UNITED STATES OF AMERICA
SECURITIES AND EXCHANGE COMMISSION
SECURITIES ACT OF 1933
Release No. 8081 / April 9, 2002
SECURITIES EXCHANGE ACT OF 1934
Release No. 45715 / April 9, 2002
File No. 3-10545
In the Matter of
Harvey M. Burstein and
James D. Loeffelbein
ORDER MAKING FINDINGS AND IMPOSING A CEASE-AND-DESIST ORDER AND
REMEDIAL SANCTIONS AS TO HARVEY M. BURSTEIN
On August 3, 2001, the Securities and Exchange Commission ("Commission") issued an Order Instituting Public Proceedings Pursuant to Sections 15(b)(6), 19(h) and 21C of the Securities Exchange Act of 1934 ("Exchange Act") and Section 8A of the Securities Act of 1933 ("Securities Act") against Harvey M. Burstein ("Burstein") and James D. Loeffelbein ("Loeffelbein").
Burstein has submitted to the Commission an Offer of Settlement which the Commission has determined to accept. Solely for the purpose of these proceedings and any other proceedings brought by or on behalf of the Commission, or to which the Commission is a party, and without admitting or denying the findings, except the jurisdiction of the Commission over him and over the matters set forth herein, and the facts in Section II, paragraphs 1 and 2, which he admits, Burstein consents to the entry of this Order Making Findings and Imposing a Cease-and-Desist Order and Remedial Sanctions ("Order").
On the basis of this Order and the Offer of Settlement submitted by Burstein, the Commission finds that:
- BMA Financial Services, Inc. ("BMA") is a broker-dealer registered with the Commission (File No. 8-23717) since May 1979 and based in Kansas City, Missouri.
- Burstein is a resident of Henderson, Nevada. He was a registered representative for BMA from April 1990 to September 1997. Burstein has held a Series 7 securities license since December of 1975.
- James D. Loeffelbein ("Loeffelbein") is a resident of Bucyrus, Kansas. He was a registered representative for BMA from January 1990 to September 1998. Loeffelbein has held a Series 7 securities license since March of 1988.
- Edgerton Musical Amplifiers, Inc. ("Edgerton") was a Colorado corporation based in Olathe, Kansas. Edgerton was the result of a merger between a public shell corporation called Burning Bush Recreation Corp. ("Burning Bush") and a privately held corporation called Edgerton Technology, Inc. The public company took on the Edgerton name after the merger. Edgerton ceased operations in May 1998. Neither Edgerton nor Burning Bush ever registered any securities under the Securities Act or the Exchange Act, or filed reports under the Exchange Act. Public trading resulted solely from stock that Edgerton sold in transactions exempt under Regulation D of the Securities Act from December 1996 through June 1997. In approximately mid-March 1997 the company effected a two-for-one forward split of its stock.
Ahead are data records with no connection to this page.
-- ==== Sys2Proof/Machine/Ports.lean ====
section
/-! DEFINITION. TDM and MADI audio ports (09_audio_ports R431 to R463): start and stop, frame syncs with slot masks and
samples, follow masters, and faults of their external clocks. -/

set_option autoImplicit false

namespace Sys2Proof.Machine

/-- Slots or channels of a port's frame (R431, R435). -/
def State.portSlots (s : State) (p : Nat) : Nat :=
  if p < 16 then 2 * 2 ^ s.rd Fld.APRT_TDM_FMT_SLOTS p
  else (if s.on Fld.APRT_PORT_CTL_CH64 p then 64 else 56) / (if s.on Fld.MASH_CFG_RATE 0 then 2 else 1)

/-- Whether a port takes an external clock: a slave TDM port or a MADI receiver (R446). -/
def State.portExt (s : State) (p : Nat) : Bool := 16 ≤ p || s.rd Fld.APRT_PORT_CTL_CLK_MODE p == 0

/-- Whether a port drives its own frames: it need not wait for a clock (R453). -/
def State.portMaster (s : State) (p : Nat) : Bool := s.rd Fld.APRT_PORT_CTL_CLK_MODE p != 0

def State.portState (s : State) (p : Nat) : Nat := s.rd Fld.APRT_PORT_STAT_STATE p
def State.putPortState (s : State) (p v : Nat) : State := s.wr Fld.APRT_PORT_STAT_STATE p v

/-- The receive positions of a port deliver zeros. -/
def State.portSilent (s : State) (p : Nat) : State := s.each (s.portChans p) fun s pos => s.putInq pos []

/-- The port begins its pre-roll; a master starts its clocks (R453). -/
def State.portPreroll (s : State) (p : Nat) : State :=
  let r := s.portOf p
  let s := if s.portMaster p then s.emit (.portClock p true) else s
  (s.putPort p { r with frames := 0, again := false, glitch := false, flow := false, slip := none, buf := [], ptr := 0,
                        refill := true, fslip := none }).putPortState p 1

/-- EN is written with 1 (R453, R456). -/
def State.portStart (s : State) (p : Nat) : State :=
  match s.portState p with
  | 0 => s.portPreroll p
  | 3 => s.putPort p { s.portOf p with again := true }
  | _ => s

/-- The port is STOPPED (R454): its staged mask and entries are in force at once (R444, R868); EN written with 1
meanwhile starts it anew (R456). -/
def State.portStopped (s : State) (p : Nat) : State :=
  let r := s.portOf p
  let again := r.again
  let r := { r with frames := 0, again := false, buf := [], flow := false, slip := none, fslip := none }
  let s := if s.portMaster p then s.emit (.portClock p false) else s
  let s := (((s.portSilent p).putPort p r).putPortState p 0).wr Fld.APRT_PORT_STAT_FILL p 0
  let s := ((s.lower 224 p).lower 225 p).takeStopped .aport p
  if again then s.portPreroll p else s

/-- EN is written with 0 (R454, R456, R461): a port that has no frames stops at once. -/
def State.portStop (s : State) (p : Nat) : State :=
  match s.portState p with
  | 0 => s
  | 3 => s.putPort p { s.portOf p with again := false }
  | 4 => s.portStopped p
  | _ => ((s.portSilent p).putPort p { s.portOf p with frames := 0 }).putPortState p 3

/-- PREROLL_DONE (R453): PREROLL_N frames have passed. -/
def execPrerollDone (dt : Nat) (p : Fin 24) (s : State) : Res :=
  onMain dt s fun s =>
    if s.portState p = 1 ∧ s.rd Fld.APRT_PORT_CTL_PREROLL_N p ≤ (s.portOf p).frames then s.putPortState p 2 else s

/-- STOP_DONE (R454): PREROLL_N frames of STOPPING have passed. -/
def execStopDone (dt : Nat) (p : Fin 24) (s : State) : Res :=
  onMain dt s fun s =>
    if s.portState p = 3 ∧ s.rd Fld.APRT_PORT_CTL_PREROLL_N p ≤ (s.portOf p).frames then s.portStopped p else s

/-! Frame syncs. -/

/-- Two bit clocks in ticks: the guard interval of R441. -/
def State.portGuard (s : State) (p : Nat) : Nat :=
  if p < 16 then 2 * sec 1 / (s.portSlots p * 32 * s.fs) else ns 16

/-- The mask and entries that are due at a frame sync take effect (R441, R445). A fence that stood when the guard began
turns an entry away; an all-or-none entry applies (01_architecture R31, R33). -/
def State.portBoundary (s : State) (p : Nat) : State :=
  let g := fine (s.now - s.portGuard p)
  let b := fine s.now
  let s := s.markLate .aport p g b
  let fenced := s.fencedAgo .aport p (s.portGuard p)
  ((s.waiting .aport p).filter (s.due g b)).foldl (fun s c =>
    if c.src.isSome && !c.allOrNone && fenced then s.finish c 3 1 else (s.install c).finish c c.okStatus 0) s

/-- The sample of a received TDM slot: its first 24 bits (R433). -/
def tdmSample (w : BitVec 32) : Int := sval 24 (w.toNat / 256)

/-- Whether the parity of a received MADI subframe, bits 4 to 31, is even, and its audio bits (R436). -/
def madiOk (w : BitVec 32) : Bool := popcount (w.toNat / 16) 28 % 2 == 0
def madiSample (w : BitVec 32) : Int := sval 24 (w.toNat / 16 % 2 ^ 24)

/-- The samples that a port receives: enabled slots in ascending order (R440), a MADI subframe whose parity fails being
zero and counted (R436). -/
def State.portRx (s : State) (p : Nat) (rx : List (BitVec 32)) : State :=
  let slots := (List.range (s.portSlots p)).filter fun i => bitOf (s.portMask p) i
  let bad := if p < 16 then [] else (rx.take (s.portSlots p)).filter fun w => !madiOk w
  let s := if bad.isEmpty then s else (s.bump Fld.APRT_CNT_PARITY_CNT p bad.length).raise 226 p 0
  let row := slots.map fun i =>
    let w := rx.getD i 0
    if p < 16 then tdmSample w else if madiOk w then madiSample w else 0
  let s := s.each (row.zipIdx.map fun q => q.2) fun s i =>
    let pos := s.rd Fld.APRT_BIND_RX_BASE p + i
    s.putInq pos (s.inqOf pos ++ [row.getD i 0])
  s.feed 0 p row

/-- The sample of an enabled slot from the row of enabled slots (R440). -/
def State.slotOf (s : State) (p : Nat) (row : List Int) (i : Nat) : Option Int :=
  if bitOf (s.portMask p) i then some (row.getD (popcount (s.portMask p) i) 0) else none

/-- The bits of DOUT in a frame, slot by slot (R433, R434): a disabled slot is driven as 0, or not at all. -/
def State.tdmBits (s : State) (p : Nat) (row : List Int) : List (Option Bool) :=
  (List.range (s.portSlots p)).flatMap fun i =>
    match s.slotOf p row i with
    | some x => (natBits 32 (ofInt 24 x * 256)).map some
    | none => List.replicate 32 (if s.on Fld.APRT_TDM_FMT_TRISTATE p then none else some false)

/-- A frame of a TDM port (R434): with DELAY 1 the last bit of the frame before is still on the line when frame sync becomes active. -/
def State.tdmFrame (s : State) (p : Nat) (off : Bool) (row : List Int) : Output :=
  let bits := if off then List.replicate (s.portSlots p * 32) none else s.tdmBits p row
  let n := bits.length
  let dout := if s.on Fld.APRT_TDM_FMT_DELAY p then bits.drop (n - 1) ++ bits.take (n - 1) else bits
  let width := if s.on Fld.APRT_TDM_FMT_FS_WIDTH p then n / 2 else 1
  let fs := (List.range n).map fun i => decide (i < width) != s.on Fld.APRT_TDM_FMT_FS_POL p
  .tdmFrame p (if s.portMaster p then some fs else none) dout (s.on Fld.APRT_TDM_FMT_EDGE p)

/-- The 4B5B code of a nibble (AES10; log entry 151, PRESUMED). -/
def code5 (n : Nat) : Nat :=
  [0x1E, 0x09, 0x14, 0x15, 0x0A, 0x0B, 0x0E, 0x0F, 0x12, 0x13, 0x16, 0x17, 0x1A, 0x1B, 0x1C, 0x1D].getD n 0

/-- The line bits of a 32-bit subframe, bit 0 first. -/
def subframeBits (w : Nat) : List Bool :=
  (List.range 8).flatMap fun k => natBits 5 (code5 ((List.range 4).foldl (fun a i => a * 2 + b2n (bitOf w (4 * k + i))) 0))

/-- A transmitted MADI subframe (R437; the places of the bits log entry 151, PRESUMED): frame start on channel 0, the channel-active bit, the
second subframe of a pair, the block start, 24 audio bits, V 0, U 0, channel status, even parity. -/
def State.madiSub (s : State) (p n : Nat) (row : List Int) (i : Nat) : Nat :=
  let x := s.slotOf p row i
  let body := ofInt 24 (x.getD 0) + b2n (chanBit s.fs (n % 192)) * 2 ^ 26
  b2n (i == 0) + b2n x.isSome * 2 + i % 2 * 4 + b2n (n % 192 == 0) * 8 + body * 16 + popcount body 27 % 2 * 2 ^ 31

/-- NRZI: a one changes the level. -/
def nrzi (level : Bool) : List Bool → List Bool
  | [] => []
  | b :: bs => (level != b) :: nrzi (level != b) bs

/-- A MADI port sends a frame (R435, R437): its subframes, and sync symbols in the rest of the sample period. -/
def State.madiFrame (s : State) (p : Nat) (row : List Int) : State :=
  let r := s.portOf p
  let subs := (List.range (s.portSlots p)).flatMap fun i => subframeBits (s.madiSub p r.txn row i)
  let room := r.spare + 125000000 - subs.length * s.fs
  let syncs := (List.range (room / (10 * s.fs))).flatMap fun _ => natBits 10 0x311
  let line := nrzi r.level (subs ++ syncs)
  (s.putPort p { r with txn := (r.txn + 1) % 192, spare := room % (10 * s.fs), level := line.getLastD r.level }).emit (.madiFrame p line)

/-- A port sends a frame with a row of enabled slots' samples; `off` leaves a TDM port's DOUT high-impedance. -/
def State.sendPort (s : State) (p : Nat) (off : Bool) (row : List Int) : State :=
  if p < 16 then s.emit (s.tdmFrame p off row) else s.madiFrame p row

/-- Whether the source of a follow master is lost (R452). -/
def State.followLost (s : State) (p : Nat) : Bool :=
  let i := s.rd Fld.APRT_PORT_CTL_FOLLOW_IDX p
  if s.on Fld.APRT_PORT_CTL_FOLLOW_KIND p then
    s.rd Fld.MASH_SRC_AUDIO_COUNT i == 0 || s.on Fld.MASH_SRC_AUDIO_RATE_ERR i ||
      ((s.srcLane i).isSome && s.srcLost i)
  else i ≥ 24 || s.portState i != 2

/-- Clamp the loop to 1000 ppm (R449), in 10^-15. -/
def clampPpm (v : Int) : Int := max (-1000000000000) (min 1000000000000 v)

/-- One frame of a follow master (R448 to R452): the row it sends, after steering its oscillator by the fill. -/
def State.followFrame (s : State) (p : Nat) : List Int × State :=
  let r := s.portOf p
  let i := s.rd Fld.APRT_PORT_CTL_FOLLOW_IDX p
  let lane := s.on Fld.APRT_PORT_CTL_FOLLOW_KIND p && (s.srcLane i).isSome
  let ln := s.laneOf i
  let fill := if lane then ln.total - r.ptr else r.buf.length
  let zero := List.replicate 64 (0 : Int)
  if s.followLost p then (zero, s.putPort p { r with buf := [], ptr := ln.total, refill := true, fslip := none })
  else if r.refill ∧ fill < 32 then (zero, s)
  else
    let ramp := s.ramp2
    let frac := min 65536 ((s.now - r.lastIn) * s.fs * 65536 / sec 1)
    let err : Int := ((fill : Int) - 32) * 65536 + (if lane then 0 else frac)
    let bw := s.rd Fld.APRT_PORT_CTL_FOLLOW_BW p
    let integ := clampPpm (r.integ + Config.followKi bw * err)
    let ppm := clampPpm (integ + Config.followKp bw * err)
    let slip := match r.fslip with
      | none => if fill ≤ 4 ∨ 60 ≤ fill then some 0 else none
      | some k => if 2 * ramp ≤ k + 1 then none else some (k + 1)
    let move := slip == some ramp
    let buf := if !move then r.buf else if 32 ≤ r.buf.length then r.buf.drop (r.buf.length - 32)
      else List.replicate (32 - r.buf.length) (r.buf.headD zero) ++ r.buf
    let ptr := if move then ln.total - 32 else r.ptr
    let row := if lane then (if ptr < ln.total then ln.recs.getD (ln.total - 1 - ptr) [] else []) else buf.headD []
    let w := match slip with
      | none => ramp
      | some k => if k < ramp then rampDown ramp k 0 else rampUp ramp k ramp
    let s := if move then s.bump Fld.APRT_CNT_SLIP_CNT p 1 else s
    let s := s.putPort p { r with buf := buf.tail, ptr := ptr + 1, refill := false, fslip := slip, integ := integ }
    let s := (s.wr Fld.APRT_PORT_STAT_FILL p (min 63 fill)).wr Fld.APRT_PORT_STAT_PPM p
      (ofInt 20 (rne ppm 10000000))
    (row.map fun x => scaleBy x w ramp, s)

/-- The row that a running port sends: Mash's outputs, a follow master's source, or zeros when fenced or, for a follow
master, in hem state (R440, R448, R457, R680). -/
def State.portTx (s : State) (p : Nat) : List Int × State :=
  let s1 := if s.rd Fld.APRT_PORT_CTL_CLK_MODE p = 2 ∧ p < 16 then s.followFrame p
    else ((List.range (popcount (s.portMask p) 64)).map fun i => s.outAt (s.rd Fld.APRT_BIND_TX_BASE p + i), s)
  if s.fenced .aport p || (s.mode == .hem && s.rd Fld.APRT_PORT_CTL_CLK_MODE p == 2) then ([], s1.2) else s1

/-- Whether a TDM port's DOUT is high-impedance: on a standby with STBY_PORTS 1 (13_mantle_twin R651). -/
def State.portOff (s : State) (p : Nat) : Bool := p < 16 && s.role == .standby && s.on Fld.MNTL_CTL_STBY_PORTS 0

/-- FRAME_SYNC (R431 to R462; 13_mantle_twin R651): a frame sync of a port: a staged mask takes effect, and one frame moves.
`rx` holds the received slots or subframes, `ppm` the external clock's measured rate. A frame of PREROLL, STOPPING or UNLOCKED, or one
discarded for a glitch, carries zeros. -/
def execFrameSync (dt : Nat) (p : Fin 24) (rx : List (BitVec 32)) (ppm : BitVec 20) (s : State) : Res :=
  onMain dt s fun s =>
    let st := s.portState p
    let r := s.portOf p
    if st = 0 ∨ st = 4 ∨ (st = 1 ∧ !s.portMaster p ∧ r.clkOk = false) then s
    else
      let s := s.portBoundary p
      let s := if s.portExt p then s.wr Fld.APRT_PORT_STAT_PPM p ppm.toNat else s
      if st = 2 ∧ r.glitch = false then
        let s := if s.fenced .aport p then s.portSilent p else s.portRx p rx
        let t := s.portTx p
        t.2.sendPort p (t.2.portOff p) t.1
      else
        let frames := if st = 1 ∨ st = 3 then r.frames + 1 else r.frames
        let s := s.putPort p { s.portOf p with glitch := false, frames := frames }
        let s := if st = 2 then s.portRx p [] else s
        s.sendPort p (s.portOff p) []

/-! External clock faults (R459 to R462). -/

/-- PORT_CLOCK_STOP (R459, R461): no edge for 4 bit periods. -/
def execPortClockStop (dt : Nat) (p : Fin 24) (s : State) : Res :=
  onMain dt s fun s =>
    if !s.portExt p then s
    else
      let st := s.portState p
      let s := (s.putPort p { s.portOf p with clkOk := false, frames := 0, glitch := false }).flag
        Fld.APRT_PORT_STAT_CLK_PRESENT p false
      if st = 0 ∨ st = 4 then s
      else if st = 3 then s.portStopped p
      else (((s.portSilent p).putPortState p 4).bump Fld.APRT_CNT_CLK_STOP_CNT p 1).raise 224 p 0

/-- PORT_CLOCK_GLITCH (R459, R462): the frame in progress is discarded, and frame sync realigns to the next. -/
def execPortClockGlitch (dt : Nat) (p : Fin 24) (s : State) : Res :=
  onMain dt s fun s =>
    if s.portExt p && s.portState p != 0 && s.portState p != 4 then
      (s.putPort p { s.portOf p with glitch := true }).bump Fld.APRT_CNT_GLITCH_CNT p 1
    else s

/-- PORT_RATE_CHANGE (R459): the frame rate has left 1000 ppm. -/
def execPortRateChange (dt : Nat) (p : Fin 24) (s : State) : Res :=
  onMain dt s fun s =>
    if !s.portExt p then s
    else
      let st := s.portState p
      let s := s.putPort p { s.portOf p with clkOk := false }
      if st = 1 ∨ st = 2 then
        (((s.portSilent p).putPortState p 5).bump Fld.APRT_CNT_UNLOCK_CNT p 1).raise 225 p 0
      else s

/-- PORT_CLOCK_QUALIFIED (R460): edges and rate have held for 100 ms; a port in CLK_LOST or UNLOCKED starts again. -/
def execPortClockQualified (dt : Nat) (p : Fin 24) (s : State) : Res :=
  onMain dt s fun s =>
    if !s.portExt p then s
    else
      let st := s.portState p
      let s := ((s.flag Fld.APRT_PORT_STAT_CLK_PRESENT p true).lower 224 p).lower 225 p
      let s := if st = 4 ∨ st = 5 then s.portPreroll p else s
      s.putPort p { s.portOf p with clkOk := true }

end Sys2Proof.Machine
end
- Edgerton stock was quoted on the OTC Bulletin Board under the symbol AMPS beginning in November 1996. From November 1996 until Edgerton ceased operations in May 1998 the stock was thinly traded; thereafter it traded only extremely sporadically.
- In approximately January 1997 Burstein learned from Edgerton's president that Edgerton was attempting to raise capital by offering stock for sale. The stock was offered pursuant to Rule 504 of Regulation D of the Securities Act, an exemption from the registration requirements of the Securities Act.
- Burstein informed Loeffelbein of the investment opportunity. On February 20, 1997, Burstein and Loeffelbein each subscribed to purchase 142,000 shares directly from Edgerton. On February 24, 1997, Burstein and Loeffelbein closed the transactions by paying $125,000 each for their shares, or $.88 per share. Burstein and Loeffelbein each withdrew funds from their personal accounts at BMA to pay for the stock and then deposited the stock into their accounts at BMA.
- On February 19, 1997, Edgerton stock closed at $4.38. No trades occurred on February 20. The stock closed at $3.25 on February 21. Thus, the price that Burstein and Loeffelbein paid was a significant discount from the market price.
- Burstein and Loeffelbein purchased an additional 100,000 shares each directly from Edgerton on or about May 21, 1997. They paid $.20 per share. The last reported trade before these purchases was the $.38 closing price on May 16, 1997; thus, these purchases also occurred at a discount from the market price.
- Shortly after purchasing Edgerton stock directly from Edgerton in February 1997, Burstein and Loeffelbein began recommending to their customers that they buy Edgerton stock in the market. Their customers then bought Edgerton stock at market prices, which were significantly higher than the price paid by Burstein and Loeffelbein for their Edgerton stock.
- At the same time that they were recommending Edgerton stock to their customers, Burstein and Loeffelbein were selling Edgerton stock out of their personal BMA accounts in OTC market transactions in interstate commerce. Burstein's and Loeffelbein's sales and their customers' simultaneous purchases accounted for much of the trading volume in the stock.
- While recommending Edgerton stock to their customers, neither Burstein nor Loeffelbein disclosed that they were simultaneously selling their stock. They also did not disclose that their customers could possibly pay a lower price for their stock by buying directly from Edgerton through its offering of stock under Rule 504, which continued until June 1997.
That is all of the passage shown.